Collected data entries
=== Begin Enclosure ===

/-! ### The host's interfaces -/

/-- R271: the loader's bytes, and a program too long to load. -/
theorem test_load : ((State.reset.loadProgram [0x82, 0, 8]).map fun t => (t.mem.read 0, t.mem.read 2, t.pc)) =
    some (0x82, 8, 0) := by decide
/-- R235: the registers of the tap are those before the instruction. -/
theorem test_trace_tap :
    ((startAt 0 [0x82, 0, 8]).traceTap.map fun l => (l.pc, l.opcode, l.operandA, l.operandB, l.regs[0])) =
      some (0, 0x82, .byte 0, .byte 8, 0) := by decide

/-! ### Witnesses: states and operands that meet each statement's hypotheses, at the ends of their ranges -/

theorem witness_DecodeOfEncodeIsIdentity : WellFormed (.add (.byte 0) (.byte 255)) := by decide
theorem witness_DecodedBytesBeginWithEncoding :
    decodeBytes [0xA0, 0, 255, 7] = .ok (.add (.byte 0) (.byte 255)) ∧ WellFormed (.add (.byte 0) (.byte 255)) := by decide
theorem witness_EveryOpcodeByteClassified :
    (0xA1 : Byte) ∉ knownOpcodes ∧ (0x10 : Byte) ∉ knownOpcodes ∧ (0x00 : Byte) ∉ knownOpcodes := by decide
theorem witness_LoaderWritesProgramFromZero :
    (List.replicate 256 (1 : Byte)).length ≤ 256 ∧ 256 < (List.replicate 257 (1 : Byte)).length ∧
      (0 : Nat) < [(1 : Byte)].length ∧ [(1 : Byte)].length ≤ 1 :=
  ⟨by rw [List.length_replicate], by rw [List.length_replicate]; decide, by decide, by decide⟩
theorem witness_MemoryAccessContract : (255 : Nat) ≤ 255 ∧ (255 : Nat) < 256 ∧ (254 : Nat) ≠ 255 := by decide
theorem witness_StackPointerIsRegisterSeven : (0 : Fin 8) ≠ 7 := by decide
theorem witness_StepRunsTheDecodedInstruction :
    let s := startAt 253 [0xA0, 0, 1]
    s.fetches ∧ s.pc + 2 ≤ 255 ∧
      decodeBytes [s.mem.read s.pc, s.mem.read (s.pc + 1), s.mem.read (s.pc + 2)] = .ok (.add (.byte 0) (.byte 1)) := by decide
theorem witness_LenientFetchRunsAtTheTop :
    ({ startAt 254 [0x50, 0] with params := lenient } : State).fetches ∧ lenient.strictOperandFetch = false ∧
      (startAt 254 [0x50, 0]).pc = 254 ∧
      decodeBytes [(startAt 254 [0x50, 0]).mem.read 254, (startAt 254 [0x50, 0]).mem.read 255] = .ok (.call (.byte 0)) ∧
    ({ startAt 255 [0x82] with params := lenient } : State).fetches ∧ (startAt 255 [0x82]).pc = 255 ∧
      decodeBytes [(startAt 255 [0x82]).mem.read 255] = .ok (.ldi .missing .missing) := by decide
theorem witness_StrictFetchFaultsAtTheTop :
    (startAt 254 [0x01]).fetches ∧ (startAt 254 [0x01]).params.strictOperandFetch = true ∧ (startAt 254 [0x01]).pc = 254 ∧
    (startAt 255 [0x01]).fetches ∧ (startAt 255 [0x01]).params.strictOperandFetch = true ∧
      (startAt 255 [0x01]).pc = 255 := by decide
theorem witness_OpcodeFetchReadsIrOrFaults :
    ((startAt 255 [0x01]).fetches ∧ (startAt 255 [0x01]).pc ≤ 255) ∧
      ((startAt 256 []).fetches ∧ 255 < (startAt 256 []).pc) := by decide
theorem witness_HaltedCoreKeepsItsState : (State.reset.setRun .halted).run = .halted := by decide
theorem witness_HaltRequestStopsBeforeTheFetch : (startAt 259 []).run = .running := by decide
theorem witness_UnknownAluOpcodeRaises :
    ∃ t, (startAt 0 [0xB0]).fetches ∧ fetch (startAt 0 [0xB0]) = .ready t ∧
      (startAt 0 [0xB0]).mem.read 0 ∉ knownOpcodes ∧ ((startAt 0 [0xB0]).mem.read 0).getLsbD 5 = true :=
  ⟨_, by decide, rfl, by decide, by decide⟩
theorem witness_UnknownBranchingOpcodeSkips :
    ∃ t, (startAt 0 [0xD0]).fetches ∧ fetch (startAt 0 [0xD0]) = .ready t ∧
      (startAt 0 [0xD0]).mem.read 0 ∉ knownOpcodes ∧ ((startAt 0 [0xD0]).mem.read 0).getLsbD 5 = false ∧
      ((startAt 0 [0xD0]).mem.read 0).getLsbD 4 = true :=
  ⟨_, by decide, rfl, by decide, by decide, by decide⟩
theorem witness_UnknownPlainOpcodeFollowsPolicy :
    ∃ t u, (startAt 0 [0xC0]).fetches ∧ fetch (startAt 0 [0xC0]) = .ready t ∧
      (startAt 0 [0xC0]).mem.read 0 ∉ knownOpcodes ∧ ((startAt 0 [0xC0]).mem.read 0).getLsbD 5 = false ∧
      ((startAt 0 [0xC0]).mem.read 0).getLsbD 4 = false ∧ (startAt 0 [0xC0]).params.unknownOpcodePolicy = .skip ∧
      fetch { startAt 0 [0xC0] with params := faulting } = .ready u ∧
      ({ startAt 0 [0xC0] with params := faulting } : State).params.unknownOpcodePolicy = .fault :=
  ⟨_, _, by decide, rfl, by decide, by decide, by decide, by decide, rfl, by decide⟩
/-- The last PC of the first clause, both of the second, the first of each half of the third, and both of the fourth. -/
theorem witness_TraceTapShowsTheFetchedCycle :
    ((startAt 253 [0x01]).fetches ∧ (startAt 253 [0x01]).pc + 2 ≤ 255) ∧
    (({ startAt 254 [0x50, 0] with params := lenient } : State).fetches ∧ (startAt 254 [0x50, 0]).pc = 254 ∧
      ({ startAt 255 [0x82] with params := lenient } : State).fetches ∧ (startAt 255 [0x82]).pc = 255 ∧
      lenient.strictOperandFetch = false) ∧
    ((startAt 256 []).fetches ∧ 255 < (startAt 256 []).pc ∧ (startAt 254 [0x01]).fetches ∧
      (startAt 254 [0x01]).params.strictOperandFetch = true ∧ 253 < (startAt 254 [0x01]).pc) ∧
    ((State.reset.setRun .halted).run = .halted ∧ State.reset.requestHalt.haltRequest = true) := by decide

/-- An index just above the registers, and the largest: LDI, PRN, JMP, IndexAboveSevenStopsPrecisely and AluChecksIndexBeforeConsultingB. -/
theorem witness_index_above_seven : 8 ≤ (8 : Byte).toNat ∧ 8 ≤ (255 : Byte).toNat := by decide
/-- An index above 7 in either operand: the seven ALU statements and AluIndexAboveSevenStopsPrecisely. -/
theorem witness_alu_index_above_seven :
    (8 ≤ (8 : Byte).toNat ∨ 8 ≤ (0 : Byte).toNat) ∧ (8 ≤ (7 : Byte).toNat ∨ 8 ≤ (8 : Byte).toNat) := by decide
theorem witness_ModWritesTheRemainder : (withRegs State.reset [(1, 1)]).reg 1 ≠ 0 ∧ State.reset.reg 1 = 0 := by decide
theorem witness_ModByZeroStopsPrecisely : State.reset.reg 1 = 0 := by decide
theorem witness_ShlShiftsByTheWholeByte : 8 ≤ ((withRegs State.reset [(1, 8)]).reg 1).toNat := by decide
theorem witness_ShrShiftsByTheWholeByte : 8 ≤ ((withRegs State.reset [(1, 255)]).reg 1).toNat := by decide
/-- IndexAboveSevenStopsPrecisely, MissingOperandRaisesWhereConsulted, JeqBranchesOnEqual and JneBranchesOnNotEqual. -/
theorem witness_equal_flag : (State.reset.setFl 0b011).fl[0] = true ∧ (State.reset.setFl 0b110).fl[0] = false := by decide
theorem witness_PushStoresBelowTheStackPointer :
    (withRegs State.reset [(7, 1)]).sp ≠ 0 ∧ (withRegs State.reset [(7, 255)]).sp ≠ 0 ∧
      (withRegs State.reset [(7, 0)]).sp = 0 := by decide
theorem witness_PopLoadsFromTheStackPointer :
    ((0 : Fin 8) ≠ 7 ∧ (withRegs State.reset [(7, 0xF3)]).sp.toNat < 0xF4) ∧ 0xF4 ≤ State.reset.sp.toNat := by decide
theorem witness_PopIntoStackPointerAddsOne :
    let s := withRegs State.reset [(7, 0xF3)]
    s.sp.toNat < 0xF4 ∧ ((withCell s 0xF3 0xF3).mem.read s.sp.toNat).toNat < 0xF4 ∧
      0xF4 ≤ ((withCell s 0xF3 0xF4).mem.read s.sp.toNat).toNat := by decide
theorem witness_PushThenPopRestores :
    (0 : Fin 8) ≠ 7 ∧ State.reset.sp ≠ 0 ∧ State.reset.sp.toNat ≤ 0xF4 ∧ (withRegs State.reset [(7, 1)]).sp ≠ 0 ∧
      (withRegs State.reset [(7, 1)]).sp.toNat ≤ 0xF4 ∧ (State.reset.setPc 253).pc ≤ 253 := by decide
theorem witness_CallPushesTheReturnAddress :
    (State.reset.sp ≠ 0 ∧ (State.reset.setPc 253).pc + 2 ≤ 255) ∧ 255 < (State.reset.setPc 254).pc + 2 ∧
      (withRegs State.reset [(7, 0)]).sp = 0 := by decide
theorem witness_RetPopsTheProgramCounter :
    (withRegs State.reset [(7, 0xF3)]).sp.toNat < 0xF4 ∧ 0xF4 ≤ State.reset.sp.toNat := by decide
theorem witness_CallThenRetResumes :
    let s := State.reset.setPc 253
    let t := after (exec (.call (regOperand 2)) s)
    s.sp ≠ 0 ∧ s.sp.toNat ≤ 0xF4 ∧ s.pc + 2 ≤ 255 ∧ t.sp = 0xF3 ∧ t.mem.read t.sp.toNat = 255 := by decide

theorem witness_RegisterFrameOfEveryInstruction :
    ∃ t, exec (.ldi (regOperand 0) (.byte 9)) State.reset = .next t ∧ ¬ writesReg (.ldi (regOperand 0) (.byte 9)) 1 :=
  ⟨_, rfl, by unfold writesReg; decide⟩
theorem witness_MemoryFrameOfEveryInstruction :
    ∃ t, exec (.push (regOperand 0)) State.reset = .next t ∧
      storedAddress (.push (regOperand 0)) State.reset ≠ some 0xF4 :=
  ⟨_, rfl, by decide⟩
theorem witness_SystemFrameOfEveryInstruction :
    ∃ t, exec (.jmp (regOperand 7)) State.reset = .next t ∧ t.fault = State.reset.fault ∧
      State.reset.fault.cause = .noCondition ∧ (.jmp (regOperand 7) : Instr) ≠ .hlt :=
  ⟨_, rfl, by decide, by decide, by decide⟩
theorem witness_FatalConditionIsPrecise :
    ∃ t, exec .ret State.reset = .next t ∧ t.fault ≠ State.reset.fault :=
  ⟨_, rfl, by decide⟩
theorem witness_OnlyCmpChangesFlags :
    ∃ t, step (startAt 0 [0xA7, 0, 0]) = .next t ∧ t.fl ≠ (startAt 0 [0xA7, 0, 0]).fl :=
  ⟨_, rfl, by decide⟩
theorem witness_OnlyPrnAppendsOutput : ∃ t, step (startAt 0 [0x47, 7]) = .next t := ⟨_, rfl⟩
theorem witness_OnlyPushAndCallChangeMemory :
    ∃ t, step (startAt 0 [0x45, 7]) = .next t ∧ t.mem.read 0xF3 ≠ (startAt 0 [0x45, 7]).mem.read 0xF3 :=
  ⟨_, rfl, by decide⟩
theorem witness_FlagsActOnlyThroughEqual :
    ∃ t u, (0b001 : FlagWord)[0] = (0b111 : FlagWord)[0] ∧
      exec (.cmp (regOperand 0) (regOperand 1)) { State.reset with fl := 0b001 } = .next t ∧
      exec (.cmp (regOperand 0) (regOperand 1)) { State.reset with fl := 0b111 } = .next u ∧
      t.fault = State.reset.fault ∧ State.reset.fault.cause = .noCondition :=
  ⟨_, _, by decide, rfl, rfl, by decide, by decide⟩
theorem witness_InvariantKeptByEveryStep : ∃ t, State.reset.Inv ∧ step State.reset = .next t := ⟨_, by decide, rfl⟩
theorem witness_FaultRecordWrittenOnce :
    let s := next (startAt 0 [0x11])
    s.Inv ∧ s.fault.cause ≠ .noCondition ∧ after (core.run 2 s) = s := by decide
/-- A step that halts by HLT, one by a halt request and one by a fatal condition, each from an empty record. -/
theorem witness_OnlyThreeWaysToHalt :
    ∃ t u v, (step (startAt 0 [0x01]) = .next t ∧ t.run = .halted) ∧
      (step (startAt 0 [0x10]).requestHalt = .next u ∧ u.run = .halted) ∧
      (step (startAt 0 [0x11]) = .next v ∧ v.run = .halted) ∧ (startAt 0 [0x01]).fault.cause = .noCondition ∧
      (startAt 0 [0x01]).run = .running :=
  ⟨_, _, _, ⟨rfl, by decide⟩, ⟨rfl, by decide⟩, ⟨rfl, by decide⟩, by decide, by decide⟩
theorem witness_FetchReadsTheOpcodeOrRaises :
    (startAt 255 [0x01]).pc ≤ 255 ∧ 255 < (startAt 256 []).pc ∧ (startAt 256 []).fetches := by decide
theorem witness_ParametersAndInputNeverWritten : ∃ t, step State.reset = .next t := ⟨_, rfl⟩

end Sys2Proof.Tests
end

section
/-! PROOFS of the memory family: the access primitives of R51. -/

namespace Sys2Proof.Proofs.MemoryAccess
open Sys2Proof.Machine

/-- The addresses R51 writes as "up to 255" are those of the memory. -/
theorem lt_memSize_iff_le_255 {addr : Nat} : addr < memSize ↔ addr ≤ 255 := Nat.lt_succ_iff

/-- R51's "changes nothing else", beside memory: a memory update leaves every other part of the state. -/
theorem setMem_frame (s : State) (m : Memory) :
    (s.setMem m).regs = s.regs ∧ (s.setMem m).fl = s.fl ∧ (s.setMem m).pc = s.pc ∧
      (s.setMem m).output = s.output ∧ SameSystem s (s.setMem m) := by
  simp [SameSystem]

/-- The byte a write has put at an address that exists is what a read there gives. -/
theorem memRead_setMem_write_same (s : State) {addr : Nat} (v : Byte) (h : addr < memSize) :
    memRead (s.setMem (s.mem.write addr v)) addr = .ok v := by
  rw [memRead_ok h, State.setMem_mem, Memory.read_write_same]

/-- Settles O9: below the memory's size a read and a write answer, the written state differs in one cell only; from there on
both raise. -/
theorem memoryAccessContract : Obligations.MemoryAccessContract := by
  refine ⟨fun s addr h => memRead_ok (lt_memSize_iff_le_255.2 h), fun s addr v h => ?_, fun s addr v h => ?_⟩
  · have haddr : addr < memSize := lt_memSize_iff_le_255.2 h
    refine ⟨s.setMem (s.mem.write addr v), memWrite_ok v haddr, memRead_setMem_write_same s v haddr,
      fun other hne => ?_, setMem_frame s _⟩
    rw [State.setMem_mem, Memory.read_write_other s.mem hne]
  · have haddr : memSize ≤ addr := h
    exact ⟨memRead_error haddr, memWrite_error v haddr⟩

end Sys2Proof.Proofs.MemoryAccess
end

section
/-! PROOFS of the cycle family: the opcode fetch of R103. -/

namespace Sys2Proof.Proofs.OpcodeFetch
open Sys2Proof.Machine
open Sys2Proof.Proofs.MemoryAccess (lt_memSize_iff_le_255)

/-! ### The fetch after its opcode byte is read, by what the operand fetches answer -/

theorem fetch_of_operandA_error {s : State} {c : Condition} (h : s.pc < memSize)
    (ha : fetchOperand s (s.pc + 1) = .error c) :
    fetch s = .raised (s.setIr (s.mem.read s.pc)) c (some (s.mem.read s.pc)) := by
  simp [fetch, memRead_ok h, ha]

theorem fetch_of_operandB_error {s : State} {a : Operand} {c : Condition} (h : s.pc < memSize)
    (ha : fetchOperand s (s.pc + 1) = .ok a) (hb : fetchOperand s (s.pc + 2) = .error c) :
    fetch s = .raised ((s.setIr (s.mem.read s.pc)).setLatchA a) c (some (s.mem.read s.pc)) := by
  simp [fetch, memRead_ok h, ha, hb]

=== End Enclosure ===

- **PROBLEM STATEMENT**
Look through the entries above. Extract each line with the word "knownOpcodes".

- **RESPONSE AREA**
    (0xA1 : Byte) ∉ knownOpcodes ∧ (0x10 : Byte) ∉ knownOpcodes ∧ (0x00 : Byte) ∉ knownOpcodes := by decide
      (startAt 0 [0xB0]).mem.read 0 ∉ knownOpcodes ∧ ((startAt 0 [0xB0]).mem.read 0).getLsbD 5 = true :=
      (startAt 0 [0xD0]).mem.read 0 ∉ knownOpcodes ∧ ((startAt 0 [0xD0]).mem.read 0).getLsbD 5 = false ∧
      (startAt 0 [0xC0]).mem.read 0 ∉ knownOpcodes ∧ ((startAt 0 [0xC0]).mem.read 0).getLsbD 5 = false ∧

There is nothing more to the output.